▶ **Work order**
Go through the entries and copy every line that has the string "active" in it.

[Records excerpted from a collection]
@[simp] theorem State.setFrz_variant (s : State) (a1 : Nat) (a2 : Nat) (a3 : Nat) (a4 : Frz) : (s.setFrz a1 a2 a3 a4).variant = s.variant := (rfl)
@[simp] theorem State.setFrz_side (s : State) (a1 : Nat) (a2 : Nat) (a3 : Nat) (a4 : Frz) : (s.setFrz a1 a2 a3 a4).side = s.side := (rfl)
@[simp] theorem State.setFrz_regs (s : State) (a1 : Nat) (a2 : Nat) (a3 : Nat) (a4 : Frz) : (s.setFrz a1 a2 a3 a4).regs = s.regs := (rfl)
@[simp] theorem State.setFrz_wo (s : State) (a1 : Nat) (a2 : Nat) (a3 : Nat) (a4 : Frz) : (s.setFrz a1 a2 a3 a4).wo = s.wo := (rfl)
@[simp] theorem State.setFrz_active (s : State) (a1 : Nat) (a2 : Nat) (a3 : Nat) (a4 : Frz) : (s.setFrz a1 a2 a3 a4).active = s.active := (rfl)
@[simp] theorem State.setFrz_shadow (s : State) (a1 : Nat) (a2 : Nat) (a3 : Nat) (a4 : Frz) : (s.setFrz a1 a2 a3 a4).shadow = s.shadow := (rfl)
@[simp] theorem State.setFrz_copying (s : State) (a1 : Nat) (a2 : Nat) (a3 : Nat) (a4 : Frz) : (s.setFrz a1 a2 a3 a4).copying = s.copying := (rfl)
@[simp] theorem State.setFrz_heldWrites (s : State) (a1 : Nat) (a2 : Nat) (a3 : Nat) (a4 : Frz) : (s.setFrz a1 a2 a3 a4).heldWrites = s.heldWrites := (rfl)
@[simp] theorem State.setFrz_mem (s : State) (a1 : Nat) (a2 : Nat) (a3 : Nat) (a4 : Frz) : (s.setFrz a1 a2 a3 a4).mem = s.mem := (rfl)
@[simp] theorem State.setFrz_pins (s : State) (a1 : Nat) (a2 : Nat) (a3 : Nat) (a4 : Frz) : (s.setFrz a1 a2 a3 a4).pins = s.pins := (rfl)
@[simp] theorem State.setFrz_ao (s : State) (a1 : Nat) (a2 : Nat) (a3 : Nat) (a4 : Frz) : (s.setFrz a1 a2 a3 a4).ao = s.ao := (rfl)
@[simp] theorem State.setFrz_time (s : State) (a1 : Nat) (a2 : Nat) (a3 : Nat) (a4 : Frz) : (s.setFrz a1 a2 a3 a4).time = s.time := (rfl)
@[simp] theorem State.setFrz_nor (s : State) (a1 : Nat) (a2 : Nat) (a3 : Nat) (a4 : Frz) : (s.setFrz a1 a2 a3 a4).nor = s.nor := (rfl)
@[simp] theorem State.setFrz_thm (s : State) (a1 : Nat) (a2 : Nat) (a3 : Nat) (a4 : Frz) : (s.setFrz a1 a2 a3 a4).thm = s.thm := (rfl)
@[simp] theorem State.setFrz_nand (s : State) (a1 : Nat) (a2 : Nat) (a3 : Nat) (a4 : Frz) : (s.setFrz a1 a2 a3 a4).nand = s.nand := (rfl)
@[simp] theorem State.setFrz_host (s : State) (a1 : Nat) (a2 : Nat) (a3 : Nat) (a4 : Frz) : (s.setFrz a1 a2 a3 a4).host = s.host := (rfl)
@[simp] theorem State.setFrz_pair (s : State) (a1 : Nat) (a2 : Nat) (a3 : Nat) (a4 : Frz) : (s.setFrz a1 a2 a3 a4).pair = s.pair := (rfl)
@[simp] theorem State.setFrz_jrnl (s : State) (a1 : Nat) (a2 : Nat) (a3 : Nat) (a4 : Frz) : (s.setFrz a1 a2 a3 a4).jrnl = s.jrnl := (rfl)
@[simp] theorem State.setFrz_rdma (s : State) (a1 : Nat) (a2 : Nat) (a3 : Nat) (a4 : Frz) : (s.setFrz a1 a2 a3 a4).rdma = s.rdma := (rfl)
@[simp] theorem State.setFrz_med (s : State) (a1 : Nat) (a2 : Nat) (a3 : Nat) (a4 : Frz) : (s.setFrz a1 a2 a3 a4).med = s.med := (rfl)
@[simp] theorem State.setFrz_dst (s : State) (a1 : Nat) (a2 : Nat) (a3 : Nat) (a4 : Frz) : (s.setFrz a1 a2 a3 a4).dst = s.dst := (rfl)
@[simp] theorem State.setFrz_ftl (s : State) (a1 : Nat) (a2 : Nat) (a3 : Nat) (a4 : Frz) : (s.setFrz a1 a2 a3 a4).ftl = s.ftl := (rfl)
@[simp] theorem State.setFrz_par (s : State) (a1 : Nat) (a2 : Nat) (a3 : Nat) (a4 : Frz) : (s.setFrz a1 a2 a3 a4).par = s.par := (rfl)
@[simp] theorem State.setFrz_arr (s : State) (a1 : Nat) (a2 : Nat) (a3 : Nat) (a4 : Frz) : (s.setFrz a1 a2 a3 a4).arr = s.arr := (rfl)
@[simp] theorem State.setFrz_csa (s : State) (a1 : Nat) (a2 : Nat) (a3 : Nat) (a4 : Frz) : (s.setFrz a1 a2 a3 a4).csa = s.csa := (rfl)
@[simp] theorem State.setFrz_keys (s : State) (a1 : Nat) (a2 : Nat) (a3 : Nat) (a4 : Frz) : (s.setFrz a1 a2 a3 a4).keys = s.keys := (rfl)
@[simp] theorem State.setFrz_pgt (s : State) (a1 : Nat) (a2 : Nat) (a3 : Nat) (a4 : Frz) : (s.setFrz a1 a2 a3 a4).pgt = s.pgt := (rfl)
@[simp] theorem State.setFrz_otp (s : State) (a1 : Nat) (a2 : Nat) (a3 : Nat) (a4 : Frz) : (s.setFrz a1 a2 a3 a4).otp = s.otp := (rfl)
@[simp] theorem State.setFrz_boot (s : State) (a1 : Nat) (a2 : Nat) (a3 : Nat) (a4 : Frz) : (s.setFrz a1 a2 a3 a4).boot = s.boot := (rfl)
@[simp] theorem State.setFrz_free (s : State) (a1 : Nat) (a2 : Nat) (a3 : Nat) (a4 : Frz) : (s.setFrz a1 a2 a3 a4).free = s.free := (rfl)
@[simp] theorem State.setFrz_out (s : State) (a1 : Nat) (a2 : Nat) (a3 : Nat) (a4 : Frz) : (s.setFrz a1 a2 a3 a4).out = s.out := (rfl)
@[simp] theorem State.setFrz_pending (s : State) (a1 : Nat) (a2 : Nat) (a3 : Nat) (a4 : Frz) : (s.setFrz a1 a2 a3 a4).pending = s.pending := (rfl)

@[simp] theorem State.setRing_variant (s : State) (a1 : Nat) (a2 : Nat) (a3 : Ring) : (s.setRing a1 a2 a3).variant = s.variant := (rfl)
@[simp] theorem State.setRing_side (s : State) (a1 : Nat) (a2 : Nat) (a3 : Ring) : (s.setRing a1 a2 a3).side = s.side := (rfl)
@[simp] theorem State.setRing_regs (s : State) (a1 : Nat) (a2 : Nat) (a3 : Ring) : (s.setRing a1 a2 a3).regs = s.regs := (rfl)
@[simp] theorem State.setRing_wo (s : State) (a1 : Nat) (a2 : Nat) (a3 : Ring) : (s.setRing a1 a2 a3).wo = s.wo := (rfl)
@[simp] theorem State.setRing_active (s : State) (a1 : Nat) (a2 : Nat) (a3 : Ring) : (s.setRing a1 a2 a3).active = s.active := (rfl)
@[simp] theorem State.setRing_shadow (s : State) (a1 : Nat) (a2 : Nat) (a3 : Ring) : (s.setRing a1 a2 a3).shadow = s.shadow := (rfl)
@[simp] theorem State.setRing_copying (s : State) (a1 : Nat) (a2 : Nat) (a3 : Ring) : (s.setRing a1 a2 a3).copying = s.copying := (rfl)
@[simp] theorem State.setRing_heldWrites (s : State) (a1 : Nat) (a2 : Nat) (a3 : Ring) : (s.setRing a1 a2 a3).heldWrites = s.heldWrites := (rfl)
@[simp] theorem State.setRing_mem (s : State) (a1 : Nat) (a2 : Nat) (a3 : Ring) : (s.setRing a1 a2 a3).mem = s.mem := (rfl)
@[simp] theorem State.setRing_pins (s : State) (a1 : Nat) (a2 : Nat) (a3 : Ring) : (s.setRing a1 a2 a3).pins = s.pins := (rfl)
@[simp] theorem State.setRing_ao (s : State) (a1 : Nat) (a2 : Nat) (a3 : Ring) : (s.setRing a1 a2 a3).ao = s.ao := (rfl)
@[simp] theorem State.setRing_time (s : State) (a1 : Nat) (a2 : Nat) (a3 : Ring) : (s.setRing a1 a2 a3).time = s.time := (rfl)
@[simp] theorem State.setRing_nor (s : State) (a1 : Nat) (a2 : Nat) (a3 : Ring) : (s.setRing a1 a2 a3).nor = s.nor := (rfl)
@[simp] theorem State.setRing_thm (s : State) (a1 : Nat) (a2 : Nat) (a3 : Ring) : (s.setRing a1 a2 a3).thm = s.thm := (rfl)
@[simp] theorem State.setRing_nand (s : State) (a1 : Nat) (a2 : Nat) (a3 : Ring) : (s.setRing a1 a2 a3).nand = s.nand := (rfl)
@[simp] theorem State.setRing_host (s : State) (a1 : Nat) (a2 : Nat) (a3 : Ring) : (s.setRing a1 a2 a3).host = s.host := (rfl)
@[simp] theorem State.setRing_pair (s : State) (a1 : Nat) (a2 : Nat) (a3 : Ring) : (s.setRing a1 a2 a3).pair = s.pair := (rfl)
@[simp] theorem State.setRing_jrnl (s : State) (a1 : Nat) (a2 : Nat) (a3 : Ring) : (s.setRing a1 a2 a3).jrnl = s.jrnl := (rfl)
@[simp] theorem State.setRing_rdma (s : State) (a1 : Nat) (a2 : Nat) (a3 : Ring) : (s.setRing a1 a2 a3).rdma = s.rdma := (rfl)
@[simp] theorem State.setRing_med (s : State) (a1 : Nat) (a2 : Nat) (a3 : Ring) : (s.setRing a1 a2 a3).med = s.med := (rfl)
@[simp] theorem State.setRing_dst (s : State) (a1 : Nat) (a2 : Nat) (a3 : Ring) : (s.setRing a1 a2 a3).dst = s.dst := (rfl)
@[simp] theorem State.setRing_ftl (s : State) (a1 : Nat) (a2 : Nat) (a3 : Ring) : (s.setRing a1 a2 a3).ftl = s.ftl := (rfl)
@[simp] theorem State.setRing_par (s : State) (a1 : Nat) (a2 : Nat) (a3 : Ring) : (s.setRing a1 a2 a3).par = s.par := (rfl)
@[simp] theorem State.setRing_arr (s : State) (a1 : Nat) (a2 : Nat) (a3 : Ring) : (s.setRing a1 a2 a3).arr = s.arr := (rfl)
@[simp] theorem State.setRing_csa (s : State) (a1 : Nat) (a2 : Nat) (a3 : Ring) : (s.setRing a1 a2 a3).csa = s.csa := (rfl)
@[simp] theorem State.setRing_keys (s : State) (a1 : Nat) (a2 : Nat) (a3 : Ring) : (s.setRing a1 a2 a3).keys = s.keys := (rfl)
@[simp] theorem State.setRing_pgt (s : State) (a1 : Nat) (a2 : Nat) (a3 : Ring) : (s.setRing a1 a2 a3).pgt = s.pgt := (rfl)
@[simp] theorem State.setRing_otp (s : State) (a1 : Nat) (a2 : Nat) (a3 : Ring) : (s.setRing a1 a2 a3).otp = s.otp := (rfl)
@[simp] theorem State.setRing_boot (s : State) (a1 : Nat) (a2 : Nat) (a3 : Ring) : (s.setRing a1 a2 a3).boot = s.boot := (rfl)
@[simp] theorem State.setRing_free (s : State) (a1 : Nat) (a2 : Nat) (a3 : Ring) : (s.setRing a1 a2 a3).free = s.free := (rfl)
@[simp] theorem State.setRing_out (s : State) (a1 : Nat) (a2 : Nat) (a3 : Ring) : (s.setRing a1 a2 a3).out = s.out := (rfl)
@[simp] theorem State.setRing_pending (s : State) (a1 : Nat) (a2 : Nat) (a3 : Ring) : (s.setRing a1 a2 a3).pending = s.pending := (rfl)

@[simp] theorem State.appendEvent_variant (s : State) (a1 : EventRec) : (s.appendEvent a1).variant = s.variant := (rfl)
@[simp] theorem State.appendEvent_side (s : State) (a1 : EventRec) : (s.appendEvent a1).side = s.side := (rfl)
@[simp] theorem State.appendEvent_wo (s : State) (a1 : EventRec) : (s.appendEvent a1).wo = s.wo := (rfl)
@[simp] theorem State.appendEvent_active (s : State) (a1 : EventRec) : (s.appendEvent a1).active = s.active := (rfl)
@[simp] theorem State.appendEvent_shadow (s : State) (a1 : EventRec) : (s.appendEvent a1).shadow = s.shadow := (rfl)
@[simp] theorem State.appendEvent_copying (s : State) (a1 : EventRec) : (s.appendEvent a1).copying = s.copying := (rfl)
@[simp] theorem State.appendEvent_heldWrites (s : State) (a1 : EventRec) : (s.appendEvent a1).heldWrites = s.heldWrites := (rfl)
@[simp] theorem State.appendEvent_mem (s : State) (a1 : EventRec) : (s.appendEvent a1).mem = s.mem := (rfl)
@[simp] theorem State.appendEvent_pins (s : State) (a1 : EventRec) : (s.appendEvent a1).pins = s.pins := (rfl)
@[simp] theorem State.appendEvent_ao (s : State) (a1 : EventRec) : (s.appendEvent a1).ao = s.ao := (rfl)
@[simp] theorem State.appendEvent_time (s : State) (a1 : EventRec) : (s.appendEvent a1).time = s.time := (rfl)
@[simp] theorem State.appendEvent_thm (s : State) (a1 : EventRec) : (s.appendEvent a1).thm = s.thm := (rfl)
@[simp] theorem State.appendEvent_nand (s : State) (a1 : EventRec) : (s.appendEvent a1).nand = s.nand := (rfl)
@[simp] theorem State.appendEvent_hrd (s : State) (a1 : EventRec) : (s.appendEvent a1).hrd = s.hrd := (rfl)
@[simp] theorem State.appendEvent_host (s : State) (a1 : EventRec) : (s.appendEvent a1).host = s.host := (rfl)
@[simp] theorem State.appendEvent_pair (s : State) (a1 : EventRec) : (s.appendEvent a1).pair = s.pair := (rfl)
@[simp] theorem State.appendEvent_jrnl (s : State) (a1 : EventRec) : (s.appendEvent a1).jrnl = s.jrnl := (rfl)
@[simp] theorem State.appendEvent_rdma (s : State) (a1 : EventRec) : (s.appendEvent a1).rdma = s.rdma := (rfl)
@[simp] theorem State.appendEvent_med (s : State) (a1 : EventRec) : (s.appendEvent a1).med = s.med := (rfl)
@[simp] theorem State.appendEvent_dst (s : State) (a1 : EventRec) : (s.appendEvent a1).dst = s.dst := (rfl)
@[simp] theorem State.appendEvent_ftl (s : State) (a1 : EventRec) : (s.appendEvent a1).ftl = s.ftl := (rfl)
@[simp] theorem State.appendEvent_par (s : State) (a1 : EventRec) : (s.appendEvent a1).par = s.par := (rfl)
@[simp] theorem State.appendEvent_arr (s : State) (a1 : EventRec) : (s.appendEvent a1).arr = s.arr := (rfl)
@[simp] theorem State.appendEvent_csa (s : State) (a1 : EventRec) : (s.appendEvent a1).csa = s.csa := (rfl)
@[simp] theorem State.appendEvent_keys (s : State) (a1 : EventRec) : (s.appendEvent a1).keys = s.keys := (rfl)
@[simp] theorem State.appendEvent_pgt (s : State) (a1 : EventRec) : (s.appendEvent a1).pgt = s.pgt := (rfl)
@[simp] theorem State.appendEvent_otp (s : State) (a1 : EventRec) : (s.appendEvent a1).otp = s.otp := (rfl)
@[simp] theorem State.appendEvent_boot (s : State) (a1 : EventRec) : (s.appendEvent a1).boot = s.boot := (rfl)
@[simp] theorem State.appendEvent_free (s : State) (a1 : EventRec) : (s.appendEvent a1).free = s.free := (rfl)
@[simp] theorem State.appendEvent_out (s : State) (a1 : EventRec) : (s.appendEvent a1).out = s.out := (rfl)
@[simp] theorem State.appendEvent_pending (s : State) (a1 : EventRec) : (s.appendEvent a1).pending = s.pending := (rfl)

@[simp] theorem State.setCmd_variant (s : State) (a1 : Cmd) : (s.setCmd a1).variant = s.variant := (rfl)
@[simp] theorem State.setCmd_side (s : State) (a1 : Cmd) : (s.setCmd a1).side = s.side := (rfl)
@[simp] theorem State.setCmd_regs (s : State) (a1 : Cmd) : (s.setCmd a1).regs = s.regs := (rfl)
@[simp] theorem State.setCmd_wo (s : State) (a1 : Cmd) : (s.setCmd a1).wo = s.wo := (rfl)
@[simp] theorem State.setCmd_active (s : State) (a1 : Cmd) : (s.setCmd a1).active = s.active := (rfl)
@[simp] theorem State.setCmd_shadow (s : State) (a1 : Cmd) : (s.setCmd a1).shadow = s.shadow := (rfl)
@[simp] theorem State.setCmd_copying (s : State) (a1 : Cmd) : (s.setCmd a1).copying = s.copying := (rfl)
@[simp] theorem State.setCmd_heldWrites (s : State) (a1 : Cmd) : (s.setCmd a1).heldWrites = s.heldWrites := (rfl)
@[simp] theorem State.setCmd_mem (s : State) (a1 : Cmd) : (s.setCmd a1).mem = s.mem := (rfl)
@[simp] theorem State.setCmd_pins (s : State) (a1 : Cmd) : (s.setCmd a1).pins = s.pins := (rfl)
@[simp] theorem State.setCmd_ao (s : State) (a1 : Cmd) : (s.setCmd a1).ao = s.ao := (rfl)
@[simp] theorem State.setCmd_time (s : State) (a1 : Cmd) : (s.setCmd a1).time = s.time := (rfl)
@[simp] theorem State.setCmd_nor (s : State) (a1 : Cmd) : (s.setCmd a1).nor = s.nor := (rfl)
@[simp] theorem State.setCmd_thm (s : State) (a1 : Cmd) : (s.setCmd a1).thm = s.thm := (rfl)
@[simp] theorem State.setCmd_nand (s : State) (a1 : Cmd) : (s.setCmd a1).nand = s.nand := (rfl)
@[simp] theorem State.setCmd_hrd (s : State) (a1 : Cmd) : (s.setCmd a1).hrd = s.hrd := (rfl)
@[simp] theorem State.setCmd_pair (s : State) (a1 : Cmd) : (s.setCmd a1).pair = s.pair := (rfl)
@[simp] theorem State.setCmd_jrnl (s : State) (a1 : Cmd) : (s.setCmd a1).jrnl = s.jrnl := (rfl)
@[simp] theorem State.setCmd_rdma (s : State) (a1 : Cmd) : (s.setCmd a1).rdma = s.rdma := (rfl)
@[simp] theorem State.setCmd_med (s : State) (a1 : Cmd) : (s.setCmd a1).med = s.med := (rfl)
@[simp] theorem State.setCmd_dst (s : State) (a1 : Cmd) : (s.setCmd a1).dst = s.dst := (rfl)
@[simp] theorem State.setCmd_ftl (s : State) (a1 : Cmd) : (s.setCmd a1).ftl = s.ftl := (rfl)
@[simp] theorem State.setCmd_par (s : State) (a1 : Cmd) : (s.setCmd a1).par = s.par := (rfl)
@[simp] theorem State.setCmd_arr (s : State) (a1 : Cmd) : (s.setCmd a1).arr = s.arr := (rfl)
@[simp] theorem State.setCmd_csa (s : State) (a1 : Cmd) : (s.setCmd a1).csa = s.csa := (rfl)
@[simp] theorem State.setCmd_keys (s : State) (a1 : Cmd) : (s.setCmd a1).keys = s.keys := (rfl)
@[simp] theorem State.setCmd_pgt (s : State) (a1 : Cmd) : (s.setCmd a1).pgt = s.pgt := (rfl)
@[simp] theorem State.setCmd_otp (s : State) (a1 : Cmd) : (s.setCmd a1).otp = s.otp := (rfl)
@[simp] theorem State.setCmd_boot (s : State) (a1 : Cmd) : (s.setCmd a1).boot = s.boot := (rfl)
@[simp] theorem State.setCmd_free (s : State) (a1 : Cmd) : (s.setCmd a1).free = s.free := (rfl)
@[simp] theorem State.setCmd_out (s : State) (a1 : Cmd) : (s.setCmd a1).out = s.out := (rfl)
@[simp] theorem State.setCmd_pending (s : State) (a1 : Cmd) : (s.setCmd a1).pending = s.pending := (rfl)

▶ **Result of the task**
@[simp] theorem State.setFrz_active (s : State) (a1 : Nat) (a2 : Nat) (a3 : Nat) (a4 : Frz) : (s.setFrz a1 a2 a3 a4).active = s.active := (rfl)
@[simp] theorem State.setRing_active (s : State) (a1 : Nat) (a2 : Nat) (a3 : Ring) : (s.setRing a1 a2 a3).active = s.active := (rfl)
@[simp] theorem State.appendEvent_active (s : State) (a1 : EventRec) : (s.appendEvent a1).active = s.active := (rfl)
@[simp] theorem State.setCmd_active (s : State) (a1 : Cmd) : (s.setCmd a1).active = s.active := (rfl)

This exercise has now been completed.